** Work order **
Filter the entries for the word "FaultRec". Copy each line that has it.

** Material supplied **
-- ==== Sys2Proof/Machine/Ops.lean ====
section
/-!
DEFINITION. The named operations of the HRE: DMA memory, register transactions with their side effects, locks, the
pool, buffers, the trace, error records, and the interrupt's entry and return.
-/

namespace Sys2Proof.Machine

/-! ## DMA memory (R80, R84): a sorted list of the bytes that differ from what an unlisted address reads as -/

/-- What an unlisted address reads as (log 6). -/
def Mem.blank : Byte := 0#8

/-- Read one byte. -/
def Mem.get : List Host.Cell → Nat → Byte
  | [], _ => Mem.blank
  | (x, b) :: m, a => if x = a then b else Mem.get m a

/-- Write one byte, keeping the canonical form. -/
def Mem.put : List Host.Cell → Nat → Byte → List Host.Cell
  | [], a, v => if v = Mem.blank then [] else [(a, v)]
  | (x, b) :: m, a, v =>
    if a < x then (if v = Mem.blank then (x, b) :: m else (a, v) :: (x, b) :: m)
    else if a = x then (if v = Mem.blank then m else (x, v) :: m)
    else (x, b) :: Mem.put m a v

/-- The canonical form: addresses strictly rising, no byte equal to an unlisted one. -/
def Mem.wf : List Host.Cell → Bool
  | [] => true
  | [(_, b)] => b != Mem.blank
  | (x, b) :: (y, c) :: m => decide (x < y) && b != Mem.blank && Mem.wf ((y, c) :: m)

/-- Bytes at a physical address; the sum of address and offset wraps (R11). -/
def Mem.read8 (m : List Host.Cell) (a : DWord) : Byte := Mem.get m a.toNat
def Mem.write8 (m : List Host.Cell) (a : DWord) (v : Byte) : List Host.Cell := Mem.put m a.toNat v

/-- Little-endian accesses at field width (R84, R86). -/
def Mem.read16 (m : List Host.Cell) (a : DWord) : Half := Mem.read8 m (a + 1#64) ++ Mem.read8 m a

def Mem.write16 (m : List Host.Cell) (a : DWord) (v : Half) : List Host.Cell :=
  Mem.write8 (Mem.write8 m a (v.setWidth 8)) (a + 1#64) ((v >>> 8).setWidth 8)

def Mem.read32 (m : List Host.Cell) (a : DWord) : Word := Mem.read16 m (a + 2#64) ++ Mem.read16 m a

def Mem.write32 (m : List Host.Cell) (a : DWord) (v : Word) : List Host.Cell :=
  Mem.write16 (Mem.write16 m a (v.setWidth 16)) (a + 2#64) ((v >>> 16).setWidth 16)

/-- A run of bytes from an address on (the NIC's write of a frame, R424). -/
def Mem.writeBytes (m : List Host.Cell) (a : DWord) : List Byte → List Host.Cell
  | [] => m
  | b :: bs => Mem.writeBytes (Mem.write8 m a b) (a + 1#64) bs

/-! ## Updates of the selected controller -/

def State.modC (s : State) (f : Ctlr → Ctlr) : State := { s with c := f s.c }

def State.modRegs (s : State) (f : NicRegs → NicRegs) : State :=
  { s with c := { s.c with regs := f s.c.regs } }

def State.setMem (s : State) (m : List Host.Cell) : State := { s with mem := m }

/-- Append an event to the trace (R62). -/
def State.emit (s : State) (e : TraceEv) : State := { s with c := { s.c with trace := s.c.trace ++ [e] } }

/-! ## Register transactions (R13, R88, R432-R439) -/

/-- The value a read returns. RST and EE_RST read 1 while their reset is pending (R422, R423: the bit is the pending
mark); RDH and TDH return the NIC's heads (R433); IMS returns HwIMS (R436). IMC is write-only: no caller reads it. -/
def regRead (g : NicRegs) : Reg → Word
  | .ctrl => g.ctrl
  | .status => g.status
  | .eerd => g.eerd
  | .ctrlExt => g.ctrlExt
  | .mdic => g.mdic
  | .fcal => g.fcal
  | .fcah => g.fcah
  | .fct => g.fct
  | .icr => g.icr
  | .ims => g.hwIms
  | .imc => g.hwIms
  | .rctl => g.rctl
  | .fcttv => g.fcttv
  | .tctl => g.tctl
  | .tipg => g.tipg
  | .pba => g.pba
  | .fcrtl => g.fcrtl
  | .fcrth => g.fcrth
  | .rdbal => g.rdbal
  | .rdbah => g.rdbah
  | .rdlen => g.rdlen
  | .rdh => g.hwRdh.setWidth 32
  | .rdt => g.rdt.setWidth 32
  | .rdtr => g.rdtr
  | .radv => g.radv
  | .tdbal => g.tdbal
  | .tdbah => g.tdbah
  | .tdlen => g.tdlen
  | .tdh => g.hwTdh.setWidth 32
  | .tdt => g.tdt.setWidth 32
  | .tidv => g.tidv
  | .rxcsum => g.rxcsum
  | .stat k => g.stat[k]
  | .mta k => g.mta[k]
  | .ral n => g.ral[n]
  | .rah n => g.rah[n]

/-- The side effect of a read: ICR and the statistics counters are cleared (R88, R435, R438). -/
def regAfterRead (g : NicRegs) : Reg → NicRegs
  | .icr => { g with icr := 0#32 }
  | .stat k => { g with stat := g.stat.set k 0#32 }
  | _ => g

/-- The effect of a write. CTRL and CTRL_EXT keep a pending reset bit (R422, R423); IMS sets and IMC clears bits of
HwIMS (R436); a request to EERD clears DONE, one to MDIC clears R and E (R434); head and tail registers hold 16 bits
(R129, R432, R433; log 42). DESIGN CHOICE (log 54): the other bits of EERD and MDIC read back as written until the request
is completed. DESIGN CHOICE (log 46): an index outside the ring, a tail moved back and a head written while its ring is
enabled, which the HRE never writes, are stored like any other. STATUS, ICR and STAT have no write (R110): no caller writes
them. -/
def regWrite (l : EerdLayout) (g : NicRegs) (r : Reg) (v : Word) : NicRegs :=
  match r with
  | .ctrl => { g with ctrl := v ||| (g.ctrl &&& ctrlRst) }
  | .status => g
  | .eerd => { g with eerd := v &&& ~~~eerdDoneBit l }
  | .ctrlExt => { g with ctrlExt := v ||| (g.ctrlExt &&& ctrlExtEeRst) }
  | .mdic => { g with mdic := v &&& ~~~(mdicR ||| mdicE) }
  | .fcal => { g with fcal := v }
  | .fcah => { g with fcah := v }
  | .fct => { g with fct := v }
  | .icr => g
  | .ims => { g with hwIms := g.hwIms ||| v }
  | .imc => { g with hwIms := g.hwIms &&& ~~~v }
  | .rctl => { g with rctl := v }
  | .fcttv => { g with fcttv := v }
  | .tctl => { g with tctl := v }
  | .tipg => { g with tipg := v }
  | .pba => { g with pba := v }
  | .fcrtl => { g with fcrtl := v }
  | .fcrth => { g with fcrth := v }
  | .rdbal => { g with rdbal := v }
  | .rdbah => { g with rdbah := v }
  | .rdlen => { g with rdlen := v }
  | .rdh => { g with hwRdh := ringIndex v }
  | .rdt => { g with rdt := ringIndex v }
  | .rdtr => { g with rdtr := v }
  | .radv => { g with radv := v }
  | .tdbal => { g with tdbal := v }
  | .tdbah => { g with tdbah := v }
  | .tdlen => { g with tdlen := v }
  | .tdh => { g with hwTdh := ringIndex v }
  | .tdt => { g with tdt := ringIndex v }
  | .tidv => { g with tidv := v }
  | .rxcsum => { g with rxcsum := v }
  | .stat _ => g
  | .mta k => { g with mta := g.mta.set k v }
  | .ral n => { g with ral := g.ral.set n v }
  | .rah n => { g with rah := g.rah.set n v }

/-- The handshake requests a write starts (R434): EERD with START, MDIC with OP read or write. DESIGN CHOICE (log 53): a
request that is still pending is superseded, and only the newest is answered. -/
def devAfterWrite (d : Device) (r : Reg) (v : Word) : Device :=
  match r with
  | .eerd => { d with eerdPending := hasBits v eerdStart }
  | .mdic => { d with mdicPending := mdicIsRead v || mdicIsWrite v }
  | _ => d

/-- `MmioRead(R)` (R13): the value, and the state with the read's side effect and its trace entry (R62). -/
def mmioRead (s : State) (r : Reg) : Word × State :=
  (regRead s.c.regs r,
    (s.modRegs fun g => regAfterRead g r).emit (.mmioR r (regRead s.c.regs r)))

/-- `MmioWrite(R, v)` (R13). -/
def mmioWrite (s : State) (r : Reg) (v : Word) : State :=
  (s.modC fun c =>
    { c with regs := regWrite c.cfg.variant.eerdLayout c.regs r v, dev := devAfterWrite c.dev r v }).emit
      (.mmioW r v)

/-- The transactions R110's access column and R125 give the HRE a step for (U13, V6). -/
def regReadable : Reg → Bool
  | .imc => false
  | _ => true

def regWritable (r : Reg) (v : Word) : Bool :=
  match r with
  | .status | .icr | .stat _ => false
  | .mdic => mdicIsRead v || mdicIsWrite v
  | _ => true

/-! ## Descriptor fields (R13: `RD(i).f`, `TD(i).f`) -/

def rdAddr (c : Ctlr) (i : Half) (off : Nat) : DWord := descAddr c.rdba i off
def tdAddr (c : Ctlr) (i : Half) (off : Nat) : DWord := descAddr c.tdba i off

def State.rd8 (s : State) (i : Half) (off : Nat) : Byte := Mem.read8 s.mem (rdAddr s.c i off)
def State.rd16 (s : State) (i : Half) (off : Nat) : Half := Mem.read16 s.mem (rdAddr s.c i off)
def State.rd32 (s : State) (i : Half) (off : Nat) : Word := Mem.read32 s.mem (rdAddr s.c i off)
def State.td32 (s : State) (i : Half) (off : Nat) : Word := Mem.read32 s.mem (tdAddr s.c i off)

def State.setRd8 (s : State) (i : Half) (off : Nat) (v : Byte) : State :=
  s.setMem (Mem.write8 s.mem (rdAddr s.c i off) v)
def State.setRd16 (s : State) (i : Half) (off : Nat) (v : Half) : State :=
  s.setMem (Mem.write16 s.mem (rdAddr s.c i off) v)
def State.setRd32 (s : State) (i : Half) (off : Nat) (v : Word) : State :=
  s.setMem (Mem.write32 s.mem (rdAddr s.c i off) v)
def State.setTd32 (s : State) (i : Half) (off : Nat) (v : Word) : State :=
  s.setMem (Mem.write32 s.mem (tdAddr s.c i off) v)

/-! The fields whose bit positions are the register map's (R8, R141-R143, R146, R147): DMA memory holds the chip's bits, an
agent reads and writes fields. A field of zeros is the same in every layout; the lines that clear one write it plainly. -/

/-- `RD(i).status` and `RD(i).errors`, the latter with its reserved bit ignored (R152). -/
def State.rxStatus (s : State) (i : Half) : Byte := s.c.cfg.regMap.fromChip8 .rxStatus (s.rd8 i offStatus)
def State.rxErrors (s : State) (i : Half) : Byte := rxErrorsField (s.c.cfg.regMap.fromChip8 .rxErrors (s.rd8 i offErrors))

def State.setRxStatus (s : State) (i : Half) (v : Byte) : State :=
  s.setRd8 i offStatus (s.c.cfg.regMap.toChip8 .rxStatus v)
def State.setRxErrors (s : State) (i : Half) (v : Byte) : State :=
  s.setRd8 i offErrors (s.c.cfg.regMap.toChip8 .rxErrors v)
def State.setRxSpecial (s : State) (i : Half) (v : Half) : State :=
  s.setRd16 i offSpecial (s.c.cfg.regMap.toChip16 .rxSpecial v)

/-- `TD(i).control` and `TD(i).status`. -/
def State.txControl (s : State) (i : Half) : Word := s.c.cfg.regMap.fromChip .txControl (s.td32 i offControl)
def State.txStatus (s : State) (i : Half) : Word := s.c.cfg.regMap.fromChip .txStatus (s.td32 i offTxStatus)

def State.setTxControl (s : State) (i : Half) (v : Word) : State :=
  s.setTd32 i offControl (s.c.cfg.regMap.toChip .txControl v)
def State.setTxStatus (s : State) (i : Half) (v : Word) : State :=
  s.setTd32 i offTxStatus (s.c.cfg.regMap.toChip .txStatus v)

/-! ## Buffers (R45, R303) -/

/-- A buffer's record. -/
def bufGet : List (BufId × Buf) → BufId → Option Buf
  | [], _ => none
  | (x, r) :: bs, b => if x = b then some r else bufGet bs b

/-- Change a buffer's record. -/
def bufMod (bs : List (BufId × Buf)) (b : BufId) (f : Buf → Buf) : List (BufId × Buf) :=
  bs.map fun e => if e.1 = b then (e.1, f e.2) else e

/-- Add a buffer's record, the ids kept rising. -/
def bufInsert : List (BufId × Buf) → BufId → Buf → List (BufId × Buf)
  | [], b, r => [(b, r)]
  | (x, q) :: bs, b, r => if b < x then (b, r) :: (x, q) :: bs else (x, q) :: bufInsert bs b r

def State.buf? (s : State) (b : BufId) : Option Buf := bufGet s.bufs b

def State.modBuf (s : State) (b : BufId) (f : Buf → Buf) : State := { s with bufs := bufMod s.bufs b f }

/-- `len(p) = p.wp - p.rp` (41, header). -/
def Buf.len (r : Buf) : Word := r.wp - r.rp

/-- `PA(b, o)` (D7). -/
def Buf.pa (r : Buf) (o : Word) : DWord := r.base + o.setWidth 64

/-- RESET(b) (R303). -/
def Buf.resetCursors (r : Buf) : Buf :=
  { r with rp := 0, wp := 0, lim := r.cap, ipOk := false, tcpOk := false, udpOk := false, csumPresent := false,
           csum := 0 }

def Buf.setOwner (o : Owner) (r : Buf) : Buf := { r with owner := o }

/-! ## The pool (R15, R300-R302), each operation under `plock` within its step -/

/-- PoolPop: a free buffer chosen by the draw (R301), its removal, and its new owner in the same step. -/
def poolPop (s : State) (draw : Nat) (o : Owner) : Option (BufId × State) :=
  match s.free[draw % s.free.length]? with
  | none => none
  | some b =>
    some (b, ({ s with free := s.free.eraseIdx (draw % s.free.length), plock := none }).modBuf b (Buf.setOwner o))

/-- PoolPush(b) (R302): pushed on top of the reference order. -/
def poolPush (s : State) (b : BufId) : State :=
  ({ s with free := b :: s.free, plock := none }).modBuf b (Buf.setOwner .pool)

/-- RELEASE(b)'s one step (R305): to its origin. -/
def releaseBuf (s : State) (b : BufId) : State :=
  match s.buf? b with
  | some r =>
    match r.origin with
    | .pool => poolPush s b
    | .host => s.modBuf b (Buf.setOwner .host)
  | none => s

/-- RELEASE(b) (R305): the release, and then its event, one step (DESIGN CHOICE, log 56). The caller has cleared the slot in
the same step. -/
def releaseTx (s : State) (b : BufId) : State := (releaseBuf s b).emit (.txRelease b)

/-! ## Locks (R14, R96): one step each -/

/-- What an agent's step comes to: a next state, no step (a held lock, a park, an agent that has not started, has
ended or is stopped), or a fault. -/
inductive StepRes where
  | go (s : State)
  | blocked
  | fault (f : Fault)
  deriving Repr

/-- `Acquire(mlock)`, enabled only when it is free. -/
def acquireM (s : State) (a : AgentId) (k : State → State) : StepRes :=
  match s.c.mlock with
  | none => .go (k (s.modC fun c => { c with mlock := some a }))
  | some _ => .blocked

def releaseM (s : State) : State := s.modC fun c => { c with mlock := none }

/-- `Acquire(tlock)`. -/
def acquireT (s : State) (a : AgentId) (k : State → State) : StepRes :=
  match s.c.tlock with
  | none => .go (k (s.modC fun c => { c with tlock := some a }))
  | some _ => .blocked

def releaseT (s : State) : State := s.modC fun c => { c with tlock := none }

/-! ## Errors (R16, R322, R456) -/

/-- `raise Fault(kind, info)`: the record is appended; the caller stops its agent. -/
def raiseFault (s : State) (r : FaultRec) : State := s.modC fun c => { c with fault := c.fault ++ [r] }

/-- The end of a control command: its status in the trace, `LC` idle. -/
def finishLc (s : State) (st : Status) : State :=
  (s.emit (.cmd s.c.lcCmd st)).modC fun c => { c with lcCtl := .idle }

/-- `fatal(kind, info)` (R322). -/
def fatal (s : State) (r : FaultRec) : State :=
  finishLc ((raiseFault s r).modC fun c => { c with lastError := some r, lc := .faulted }) r.kind

/-- The end of a host command in its first step: its status in the trace and nothing else (R454). -/
def replyCmd (s : State) (i : Instr) (st : Status) : State := s.emit (.cmd i st)

/-! ## Taking an interrupt and returning from it (R270, R463, R464) -/

/-- The interrupt's entry (R463): with the line asserted (R437) and `DISP` idle, a dispatcher run begins at line Q1.
Nothing is saved: `DISP` is an agent of its own; line Q2 clears HwIMS, line Q3 takes the snapshot `im_entry`.
Otherwise there is no entry (R465: no nesting). No lifecycle state is asked for (DESIGN CHOICE before the first command,
log 59). -/
def takeInterrupt (s : State) : State :=
  if lineAsserted s.c.regs && s.c.disp.ctl == .idle then
    s.modC fun c => { c with disp := { c.disp with ctl := .q1 } }
  else s

/-- The return (R464, line X3): `mlock` is released and `DISP` is idle. -/
def returnFromInterrupt (s : State) : State :=
  (releaseM s).modC fun c => { c with disp := { c.disp with ctl := .idle } }

end Sys2Proof.Machine
end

** Response area **
def raiseFault (s : State) (r : FaultRec) : State := s.modC fun c => { c with fault := c.fault ++ [r] }
def fatal (s : State) (r : FaultRec) : State :=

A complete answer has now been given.